Tobias, thank you for bringing this up. Andrea, thank you for your excellent comment and description.

I fully agree with Andrea. In a PBPK model we are interested in the "specific clearance" (hence, something like the catalytic activity of the respective involved enzyme(s)). Now, there are two ways:

(1) In vivo data (i.e. concentration time profiles) are available. Given your structural model, it is best now optimize the parameter. I actually like the term "middle-out approach" here as we explicitly make use of bottom-up and top-down approaches here. A initial value for your optimization might be obtained using the retrograde well-stirred model (directly possible in PK-Sim). As Andrea stated, having optimized this parameter, you still need to be careful when extrapolating as the identified value may only be valid given the assumptions of your structural model.

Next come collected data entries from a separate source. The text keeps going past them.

-- ==== Sys2Proof/Word.lean ====
section
/-! DEFINITION. Bytes and words (00_scope.md R10): an 8-bit and a 16-bit unsigned quantity, bit 0 the
least significant. `a + b`, `a - b` on them wrap modulo 256 and 65536. -/

namespace Sys2Proof

/-- A byte, an unsigned integer in 0..255 (R10). -/
abbrev Byte := BitVec 8

/-- A word, an unsigned integer in 0..65535; an address is a word (R10, R60). -/
abbrev Word := BitVec 16

end Sys2Proof
end

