-- ==== Sys2Proof/Machine/State.lean ====
section
/-! DEFINITION. The state of the machine, 10_state.md R38, as plain data; why a step can stop; the state after reset
(R37). -/

namespace Sys2Proof.Machine

/-- What the chips' handlers act on: the world `W` of 20_memory.md R105. -/
structure World where
  /-- `storage`: the physical storages (R32, R62). -/
  storages : List Storage
  /-- `active`: the active configuration, one bit per subset of the platform (R32, R64). -/
  active : List Bool
  /-- `dev`: the chips' private states (R33). -/
  dev : List DevState
  /-- `observers`: for each notifier its observers, in registration order (R33, R94). -/
  observers : List (List ChipId)
  /-- `nmi_req`: line NMI is Requested (R29). -/
  nmiReq : Bool
  /-- `irq_req`: line IRQ is Requested (R29). -/
  irqReq : Bool
  deriving DecidableEq, Repr

/-- The machine state (R38), the transient values of one step (R130), and the platform the machine was assembled
with. -/
structure State where
  /-- The accumulator `A` (R20). -/
  a : Byte
  /-- The index register `X` (R20). -/
  x : Byte
  /-- The index register `Y` (R20). -/
  y : Byte
  /-- The stack pointer `SP` (R21). -/
  sp : Byte
  /-- The program counter `PC` (R22). -/
  pc : Word
  /-- The status register `P` (R24): N V 1 B D I Z C from bit 7 to bit 0. -/
  p : Byte
  /-- `stack_anomaly` (R31). -/
  stackAnomaly : Bool
  /-- `clk`, the cycles of every step since reset (R30). -/
  clk : Nat
  /-- `cycles` of R130: the count of the step in progress, and afterwards the value the step returned (R7; log 14). -/
  cycles : Nat
  /-- `jam_now` of R130: the step in progress executed a jam; false between steps (log 14). -/
  jamNow : Bool
  /-- `T.page_penalty` of the template in execution (R134, R173); false between steps (R34; log 14). -/
  pagePenalty : Bool
  /-- Storage, configuration, chips, observers and interrupt latches. -/
  world : World
  /-- The configuration of R38 that is fixed for the life of the machine (R34; log 1). -/
  plat : Platform
  deriving DecidableEq, Repr

/-- Why the machine stops with a fault: the spec names the failure (R13 (b), R369). -/
inductive Fault where
  /-- `Fault(NoSubset a)` (20_memory.md R74): raised by any memory access that no active subset answers. The spec's
  own outcome; safe. -/
  | noSubset (a : Word)
  /-- A chip's `simulate` returned false (R103, R369 (b)): raised by the driver's loop, never by a step. The spec's
  own outcome; safe. -/
  | chipError (c : ChipId)
  deriving DecidableEq, Repr

/-- Why the model gives a step no meaning (R13 (c)). Each is safe: nothing can be proved of a run that meets it. -/
inductive Refusal where
  /-- An instruction without a meaning; raised by an arm of `exec` only (none is left). Safe. -/
  | notModelled (mnemonic : String)
  /-- `refuse(AmbiguousOverlap a)` (R75): raised by a memory access that two active subsets answer. The spec's own
  outcome; safe. -/
  | ambiguousOverlap (a : Word)
  /-- `refuse(DecimalMode)` (R226 (a)): raised by ADC and SBC with `P.D` = 1 on a platform whose `DecimalArith` is
  `refuse`. The spec's own outcome; safe. -/
  | decimalMode
  /-- Handlers nest inside one another without end, "a hang of the machine, not a defined behaviour", which R97 has a model
  refuse (log 7): raised by an access, a fetch or a `simulate` that would never return. Nesting that ends, however deep, is
  no such case. The spec's own outcome; safe. -/
  | handlerNesting
  /-- A plain or read-only subset that is no view into its storage (the requirement of R63; log 13): raised by an
  access through it. Safe. -/
  | subsetOutsideStorage (a : Word)
  /-- A chip's handler reaches for storage that is not behind a register subset of its own (R101; log 20). Safe. -/
  | foreignStorage (c : ChipId)
  /-- A handler switches to a configuration with two active subsets over one address (R75, D18) or with another subset
  than the Stack subset in the stack's range (R82, D28): raised by the switch (log 17). The spec's own outcome; safe. -/
  | inadmissibleConfiguration
  /-- A chip raises an event that is not in the platform's `EVENT_IDS` (R9, R93; log 8): raised by a handler's
  `Notify`. Safe. -/
  | undeclaredEvent (e : Event)
  /-- The assembled `MEMMAP` is not one the spec admits (R63, R75, R82, R102; log 17): raised by the driver's launch,
  never by a step. Safe. -/
  | rejectedMemmap (why : String)
  deriving DecidableEq, Repr

/-- The world of platform TP1 at power-on (R37; log 1, log 4): its storage with nothing listed, its one subset
active, no chips, both lines Idle. -/
def World.reset : World where
  storages := Platform.tp1.storages
  active := [true]
  dev := []
  observers := []
  nmiReq := false
  irqReq := false

/-- The machine right after reset (R37, R400) on platform TP1. `P.I` = 1 and bit 5 reads 1; the registers and flags
the spec leaves unspecified are 0 (log 2, log 3); `PC` is the word at `VEC_RESET`, which in this memory is 0x0000
(log 5). -/
def State.reset : State where
  a := 0x00#8
  x := 0x00#8
  y := 0x00#8
  sp := 0x00#8
  pc := 0x0000#16
  p := 0x24#8
  stackAnomaly := false
  clk := 0
  cycles := 0
  jamNow := false
  pagePenalty := false
  world := World.reset
  plat := Platform.tp1

end Sys2Proof.Machine
end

(2) Only in vitro data available, e.g. kinetic data from microsomal experiments. You could now make use of the well-stirred model to get a first estimate of hepatic plasma clearance. But I don't see a reason to do so in the context of a PBPK model. Better try to obtain the desired values (e.g. catalytic activity etc.) and put it directly into your PBPK model. Now of course, if we assume perfectly valid in vitro results, the predictive performance of your PBPK model highly depends on your structural PBPK model and its assumptions including blood flows, permeabilities, potential transporters and finally the predicted unbound concentration at the site of metabolism. Currently, PK-Sim does an explicit well-stirred assumption within the intracellular compartment (or the two intracellular liver compartments in case of liver zonation selected). Further refinements including more complex spatial resolutions might be helpful in certain cases.

[StephanSchaller]

WHile this discussion is still hot, I want to adress the issue of generating an IVIVE/C workflow for PKSim (see #101).

Now, while we might start putting sth. toghether, I was wondering if any of you have any documents or publications (of IVIVE/C work with PKSim) to get us started?